When printing logs we can notice that the ETCD cluster is in an unhealthy state.
❯ kubectl logs etcd-vm0101
{"level":"warn","ts":"2023-02-17T19:45:58.284Z","caller":"rafthttp/probing_status.go:68","msg":"prober detected unhealthy status","round-tripper-name":"ROUND_TRIPPER_RAFT_MESSAGE","remote-peer-id":"d2081a5648ccdb79","rtt":"18.802473ms","error":"dial tcp 192.168.111.98:2380: connect: no route to host"}
It is because the Kubernetes control plane node was not removed from the ETCD member list.
I do not have etcdctl installed locally, so I am going to get into the ETCD Pod.

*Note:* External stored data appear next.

/-- STALENESS_TIMER_EXPIRY of an impact channel and of the bin channel: the channel is STALE with its last good sample
kept; under SENSOR_POLICY HOLD the spout's load is held with SENSOR; the bin's BMU goes BLIND. A channel that is not
FRESH, or whose timer is below its limit, is left as it is (R13, R14, R28, R45, R46, R124; log 2). Under BIN-SOLO,
where nothing in the queue can be granted: the load of a spout that draws alone in GRAVIMETRIC is let run, and a load
that does not is held, unless it is TAILING, which records no hold (R41, R122). The entry to BLIND is noted in the model's
own field, log 33. -/
def Obligations.StaleChannelIsReported : Prop :=
  ∀ s : State, s.power = .running →
    let due := fun c => (channelOf s c).state = .fresh ∧ ∃ n, (channelOf s c).timer = some n ∧
      (s.pm.working.staleFrames * s.pm.working.framePeriodUs + 999) / 1000 ≤ n
    (∀ c, ¬ due c → exec (.stalenessTimerExpiry c) s = .next s) ∧
    (∀ i, due (.impact i) →
      let stale : Channel := { state := .stale, lastGood := (s.sli.impact.get i).lastGood, timer := none }
      ∃ t, exec (.stalenessTimerExpiry (.impact i)) s = .next t ∧
        RunsOn [] { s with sli := { s.sli with impact := s.sli.impact.set i stale } } t ∧
        (s.pm.working.sensorPolicy = .hold → (sensorOf s i).demand = false →
          (sensorOf t i).demand = true ∧ t.lm.demand.get i = true ∧
          ∀ l, loadOf s i = some l → recordsHolds l.state →
            ∃ x, loadOf t i = some x ∧ x.state = .held ∧ x.causes.sensor = true) ∧
        (s.pm.working.sensorPolicy = .binSolo → (sensorOf s i).demand = false → queueWaits s →
          let alone := s.bmu.mode = .gravimetric ∧ draws s i ∧ ∀ j, j ≠ i → ¬ draws s j
          (alone → (∀ j, j ≠ i → (sensorOf s j).demand = decide ((s.sli.impact.get j).state ≠ .fresh)) →
            t = { s with sli := { s.sli with impact := s.sli.impact.set i stale } }) ∧
          (¬ alone → (∀ l, loadOf s i = some l → l.state ≠ .tailing) →
            (sensorOf t i).demand = true ∧ t.lm.demand.get i = true ∧
            ∀ l, loadOf s i = some l → recordsHolds l.state →
              ∃ x, loadOf t i = some x ∧ x.state = .held ∧ x.causes.sensor = true))) ∧
    (due .bin →
      ∃ t, exec (.stalenessTimerExpiry .bin) s = .next t ∧
        t.sli = { s.sli with
          bin := { state := .stale, lastGood := s.sli.bin.lastGood, timer := none }
          gateCommand := t.sli.gateCommand, refillCommand := t.sli.refillCommand } ∧
        t.bmu.mode = .blind ∧ t.bmu.f = s.bmu.f ∧
        t.bmu.blindEntered = (s.bmu.blindEntered || decide (s.bmu.mode ≠ .blind)) ∧
        (s.bmu.mode ≠ .blind → t.bmu.ring = [] ∧ t.bmu.cleanRun = 0 ∧ t.bmu.position = 0 ∧
          t.bsc.blindRecord = true ∧ (s.bsc.state ≠ .supplyFault → t.bsc.state = .suspended) ∧
          (s.bsc.state = .opened → t.sli.refillCommand = false)) ∧
        t.ots = s.ots ∧ t.pm = s.pm ∧ t.pc = s.pc ∧ t.lm.latch = s.lm.latch ∧ t.power = s.power ∧
        t.pending = s.pending)

/-! ### Accounting, sensors and gates -/

/-- A close is gravimetric exactly when its entry is CLEAN and the mode it carries GRAVIMETRIC; the mode report that
leaves GRAVIMETRIC clears the carry. A gravimetric close credits exactly the quantum E: each named credit is its
spout's share with the remainder (0 without a participant), the unassigned account takes all of E without a participant
and else the credits of empty slots, the credits named and what the account takes are E unless it saturates, and the
new carry is the numerator's remainder. Any other close, and the sensor close that BLIND takes at the first position at
which a spout's count is 10 or more, credits each load its indicated mass and leaves the account and the carry; in the
BLIND of a restart, before the BMU has left it, there is no close. Every close takes the window's masses from the open
parts into the pending parts (R44, R55 to R62, R66, R71, R73). That a report naming no load is not kept is log 16; the
field that tells the BLIND of a restart, and a sensor close in any other while the bin channel is AWAITING, are log 33. -/
def Obligations.GravimetricCloseCreditsExactlyE : Prop :=
  (∀ (f : Nat) (m : PerSpout Nat) (s : State),
    let numerator := f * (10 * s.pm.working.framePeriodUs) + s.oau.carry
    let e := numerator / 1000000
    let total := m.a + m.b + m.c
    let credit := fun i => if total = 0 then 0 else (gravimetricCredits e m).get i
    let empty := fun i => if (loadOf s i).isNone then credit i else 0
    let added := if total = 0 then e else empty .A + empty .B + empty .C
    let t := oauGravimetric f m s
    let named : PerSpout (Option Credit) := .of fun i =>
      (loadOf s i).map fun l => { load := l.number, grams := credit i }
    t = { s with oau := { s.oau with
      carry := numerator % 1000000
      unassigned := min 999999999999 (s.oau.unassigned + added)
      openPart := .of fun i => s.oau.openPart.get i - (m.get i : Int)
      pending := .of fun i => (loadOf s i).map fun l => { mass := m.get i, load := l.number }
      reports := if named = .all none then s.oau.reports
        else s.oau.reports ++ [{ gravimetric := true, credits := named }] } } ∧
    ((named.a.map Credit.grams).getD 0 + (named.b.map Credit.grams).getD 0 + (named.c.map Credit.grams).getD 0) +
      added = e ∧
    (s.oau.unassigned + e ≤ 999999999999 →
      ((named.a.map Credit.grams).getD 0 + (named.b.map Credit.grams).getD 0 + (named.c.map Credit.grams).getD 0) +
        t.oau.unassigned = s.oau.unassigned + e)) ∧
  let volumetric := fun (m : PerSpout Nat) (s : State) =>
    let named : PerSpout (Option Credit) := .of fun i =>
      (loadOf s i).map fun l => { load := l.number, grams := m.get i }
    { s with oau := { s.oau with
      openPart := .of fun i => s.oau.openPart.get i - (m.get i : Int)
      pending := .of fun i => (loadOf s i).map fun l => { mass := m.get i, load := l.number }
      reports := if named = .all none then s.oau.reports
        else s.oau.reports ++ [{ gravimetric := false, credits := named }] } }
  (∀ (e : Entry) (mode : Mode) (f : Nat) (s : State),
    let told := { s with oau := { s.oau with
      modeRecord := mode
      carry := if s.oau.modeRecord = .gravimetric ∧ mode ≠ .gravimetric then 0 else s.oau.carry } }
    let gravimetric := e.valid = true ∧ e.refill = false ∧ e.disturbed = false ∧ mode = .gravimetric
    (gravimetric → oauClose e mode f s = oauGravimetric f e.m told) ∧
    (¬ gravimetric → oauClose e mode f s = volumetric e.m told)) ∧
  ∀ (p : PositionIn) (s : State), s.bmu.mode = .blind →
    (s.bmu.blindEntered = false ∨ (∀ i, (sensorOf s i).count < 10) → bmuPosition p s = s) ∧
    (∀ i, s.bmu.blindEntered = true → 10 ≤ (sensorOf s i).count →
      bmuPosition p s = volumetric (.of fun j => (sensorOf s j).massSum) (ssuComplete s))

/-- The shares of a gravimetric window: each is the truncated share of E but for the participant with the largest mass,
the first of them in the order A, B, C, which also takes the remainder. The shares are together at most E, a spout of no
mass has none, and the remainder is below the number of participants (R58, R59). -/
def Obligations.RemainderGoesToTheLargest : Prop :=
  ∀ (e : Nat) (m : PerSpout Nat) (i : Spout), 0 < m.a + m.b + m.c →
    let total := m.a + m.b + m.c
    let share := fun j => e * m.get j / total
    let remainder := e - (share .A + share .B + share .C)
    let first := (∀ j, m.get j ≤ m.get i) ∧ (i = .B → m.a < m.b) ∧ (i = .C → m.a < m.c ∧ m.b < m.c)
    let participants := (Spout.all.filter fun j => decide (0 < m.get j)).length
    share .A + share .B + share .C ≤ e ∧ remainder < participants ∧
      (m.get i = 0 → (gravimetricCredits e m).get i = 0) ∧
      (first → 0 < m.get i ∧ (gravimetricCredits e m).get i = share i + remainder) ∧
      (¬ first → (gravimetricCredits e m).get i = share i)

/-- APPLY_WINDOW_REPORT: the oldest report is applied: a credit that names the load in its slot is added to D, and in a
gravimetric window to the gravimetric-credited mass (both saturate at 4,294,967,295 g, log 9); a gravimetric credit whose
load is gone returns to the unassigned account; a pending part of the load that the report names becomes absent, unless a
later waiting report names the same load (log 16), and every other stands; nothing else changes; and the provisional
delivered mass moves by the credit minus the pending mass, so a volumetric credit equal to it leaves it where it was (R62,
R63, R67, R68, R71, R132). -/
def Obligations.WindowReportIsApplied : Prop :=
  ∀ s : State, s.power = .running →
    (s.oau.reports = [] → exec .applyWindowReport s = .next s) ∧
    (∀ r rest, s.oau.reports = r :: rest → s.oau.unassigned ≤ 999999999999 →
      let named := fun i => match r.credits.get i, loadOf s i with
        | some c, some l => if l.number = c.load then some c.grams else none
        | _, _ => none
      let returned := fun i => match r.credits.get i with
        | some c => if r.gravimetric = true ∧ named i = none then c.grams else 0
        | none => 0
      ∃ t, exec .applyWindowReport s = .next t ∧
        t = { s with
          oau := { s.oau with reports := rest, unassigned := t.oau.unassigned, pending := t.oau.pending }
          lm := { s.lm with slot := t.lm.slot } } ∧
        (∀ i, loadOf t i = (loadOf s i).map fun l => match named i with
          | some g => { l with
              d := min 4294967295 (l.d + g)
              gravimetric := if r.gravimetric then min 4294967295 (l.gravimetric + g) else l.gravimetric }
          | none => l) ∧
        t.oau.unassigned =
          min 999999999999 (s.oau.unassigned + (returned .A + returned .B + returned .C)) ∧
        (∀ i,
          let covered := ∃ c p, r.credits.get i = some c ∧ s.oau.pending.get i = some p ∧ p.load = c.load ∧
            ∀ later ∈ rest, ∀ c', later.credits.get i = some c' → c'.load ≠ c.load
          (covered → t.oau.pending.get i = none) ∧ (¬ covered → t.oau.pending.get i = s.oau.pending.get i)) ∧
        (rest = [] → ∀ i c, r.credits.get i = some c →
          ∀ p, t.oau.pending.get i = some p → p.load ≠ c.load) ∧
        (rest = [] → ∀ i l x c p, loadOf s i = some l → r.credits.get i = some c → c.load = l.number →
          s.oau.pending.get i = some p → p.load = l.number → l.d + c.grams ≤ 4294967295 → loadOf t i = some x →
          provisional t i x = provisional s i l + (c.grams : Int) - p.mass))

/-- The steps that a window or a tail makes on what is learned. A gain correction is G × (F − Q_ind) / (16 × Q_ind),
limited to one 64th of G, within the gain's range; a close takes it where the five conditions of learning hold and the
span rate is 20,000 g/s or more with the ratio in its band, takes a drift finding where the ratio is outside it, and
otherwise leaves all as it was; a tail-learning step moves the tail time toward the observed one, within its range; the
leak alarm is set by the tenth leaking window in a row and cleared by the tenth quiet one, a window with an impact gap
not being judged; a window used by a running zero adds its counts, the twentieth sets BIN_ZERO to their mean and
empties the history, and one that is INVALID or DISTURBED aborts it (R36, R37, R38, R48, R49, R50, R51, R52, R112,
R135, R136). At each completion of the accumulators the solo counter rises for a spout that flowed alone over exactly
ten positions with no substitution, stopping at 255, and is 0 otherwise; the leak judgement is taken and the
accumulators and marks are cleared (R43, R47). -/
def Obligations.LearningLeakAndZeroSteps : Prop :=
  (∀ g f q : Nat, 4096 ≤ g → g ≤ 262143 → 0 < q →
    4096 ≤ correctedGain g f q ∧ correctedGain g f q ≤ 262143 ∧
    correctedGain g f q ≤ g + g / 64 ∧ g ≤ correctedGain g f q + g / 64 ∧
    (q ≤ f → g ≤ correctedGain g f q) ∧ (f ≤ q → correctedGain g f q ≤ g) ∧
    (correctedGain g f q : Int) = max 4096 (min 262143 ((g : Int) +
      max (-((g / 64 : Nat) : Int)) (min ((g / 64 : Nat) : Int) (((g : Int) * ((f : Int) - q)).tdiv (16 * q)))))) ∧
  (∀ (mode : Mode) (f : Nat) (i : Spout) (s : State),
    let w := s.pm.working
    let x := sensorOf s i
    let span := s.bmu.ring.drop (s.bmu.ring.length - w.rateSpan)
    let q := (span.map fun e => e.m.get i).sum * 1000000 / (w.rateSpan * (10 * w.framePeriodUs))
    let learns := w.learnEnable = true ∧ mode = .gravimetric ∧
      (w.rateSpan ≤ s.bmu.ring.length ∧ ∀ e ∈ span, ∀ j, e.flowing.get j = decide (j = i)) ∧
      w.rateSpan ≤ x.solo ∧ x.driftSuspended = false ∧ 20000 ≤ q
    let banded := 32768 ≤ f * 65536 / q ∧ f * 65536 / q ≤ 131072
    let t := learnGain mode f i s
    (¬ learns → t = s) ∧
    (learns → banded → t = { s with
      ssu := s.ssu.set i { x with solo := 0 }
      pm := { s.pm with working := { w with
        spoutGain := w.spoutGain.set i (correctedGain (w.spoutGain.get i) f q) } } }) ∧
    (learns → ¬ banded → t = { s with
      ssu := s.ssu.set i { x with solo := 0, driftSuspended := true }
      lm := { s.lm with
        latch := s.lm.latch.set i (latchAfter (s.lm.latch.get i) .sensorDrift (loadOf s i))
        slot := match loadOf s i with
          | some l => s.lm.slot.set i
            (some { l with drift := true, firstFault := some (l.firstFault.getD .sensorDrift) })
          | none => s.lm.slot } })) ∧
  (∀ (tau : Nat) (c : CutoffRecord) (d : Nat), tau ≤ 4000 → 0 < c.qCut →
    let observed := ((d : Int) - c.dCut).toNat * 1000 / c.qCut
    learnedTail tau c d ≤ 4000 ∧ (tau ≤ observed → tau ≤ learnedTail tau c d ∧ learnedTail tau c d ≤ observed) ∧
      (observed ≤ tau → observed ≤ learnedTail tau c d ∧ learnedTail tau c d ≤ tau)) ∧
  (∀ (w : Params) (x : Sensor),
    let flows := w.leakFlow ≤ x.massSum * 1000000 / (x.count * w.framePeriodUs)
    (x.impactGapMark = true → leakJudged w x = x) ∧
    (x.impactGapMark = false → x.leakAlarm = false →
      (x.feedbackOpenMark = false ∧ flows → leakJudged w x =
        if 9 ≤ x.leakSet then { x with leakAlarm := true, leakSet := 0, leakClear := 0 }
        else { x with leakSet := x.leakSet + 1 }) ∧
      (¬ (x.feedbackOpenMark = false ∧ flows) → leakJudged w x = { x with leakSet := 0 })) ∧
    (x.impactGapMark = false → x.leakAlarm = true →
      (¬ flows → leakJudged w x =
        if 9 ≤ x.leakClear then { x with leakAlarm := false, leakSet := 0, leakClear := 0 }
        else { x with leakClear := x.leakClear + 1 }) ∧
      (flows → leakJudged w x = { x with leakClear := 0 }))) ∧
  (∀ (s : State) (i : Spout),
    let w := s.pm.working
    let x := sensorOf s i
    let flows := fun j =>
      w.leakFlow ≤ (sensorOf s j).massSum * 1000000 / ((sensorOf s j).count * w.framePeriodUs)
    let solo := (∀ j, flows j ↔ j = i) ∧ x.count = 10 ∧ ∀ j, (sensorOf s j).substitutedMark = false
    let cleared := fun n : Nat => { leakJudged w x with
      solo := n, massSum := 0, count := 0, feedbackOpenMark := false, impactGapMark := false, substitutedMark := false }
    let t := ssuComplete s
    t = { s with ssu := t.ssu } ∧ (solo → sensorOf t i = cleared (min 255 (x.solo + 1))) ∧
      (¬ solo → sensorOf t i = cleared 0)) ∧
  ∀ (e : Entry) (raw : Int) (good : Nat) (s : State), s.bmu.zero.state = .running →
    let z := s.bmu.zero
    let used : ZeroOp := { z with
      windowCount := z.windowCount + 1, rawSum := z.rawSum + raw, sampleCount := z.sampleCount + good }
    let t := zeroWindow e raw good s
    (e.valid = true ∧ e.disturbed = false → z.windowCount < 19 → t = { s with bmu := { s.bmu with zero := used } }) ∧
    (e.valid = true ∧ e.disturbed = false → 19 ≤ z.windowCount →
      t.pm = { s.pm with working := { s.pm.working with binZero := (z.rawSum + raw).tdiv (z.sampleCount + good : Nat) } } ∧
      t.bmu.zero.state = .done ∧ t.bmu.ring = [] ∧ t.bmu.cleanRun = 0 ∧ t.bsc.zeroRecord = false) ∧
    (¬ (e.valid = true ∧ e.disturbed = false) → t.pm = s.pm ∧ t.bmu.zero.state = .aborted ∧ t.bmu.ring = s.bmu.ring ∧
      t.bsc.zeroRecord = false)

❯ kubectl exec -it etcd-vm0101 -- sh
sh-5.1#
Now we are attached to the Pod. Let's list members.
sh-5.1# ETCDCTL_API=3 etcdctl --endpoints=https://127.0.0.1:2379 --cacert=/etc/kubernetes/pki/etcd/ca.crt --cert=/etc/kubernetes/pki/etcd/peer.crt --key=/etc/kubernetes/pki/etcd/peer.key member list
21ca2dd1554d7b75, started, vm0101, https://192.168.111.97:2380, https://192.168.111.97:2379, false
d2081a5648ccdb79, started, vm0301, https://192.168.111.98:2380, https://192.168.111.98:2379, false
e613fe6e1ce9fe8f, started, vm0201, https://192.168.111.103:2380, https://192.168.111.103:2379, false
We can see that vm0301
still exists on the list. It's high time to remove it.
sh-5.1# ETCDCTL_API=3 etcdctl --endpoints=https://127.0.0.1:2379 --cacert=/etc/kubernetes/pki/etcd/ca.crt --cert=/etc/kubernetes/pki/etcd/peer.crt --key=/etc/kubernetes/pki/etcd/peer.key member remove d2081a5648ccdb79
The ETCD cluster is healthy again!
Conclusion
Removing nodes from a Kubernetes cluster is not a that straightforward task. It has to be done with great caution. Doing it wrong may lead to data loss or even a whole cluster breakdown. In my case, it involved the reconfiguration of the storage engine before draining the nodes and making ETCD cluster healthy again afterward. Curing ETCD is crucial as it may prevent the addition of new control plane nodes in the future.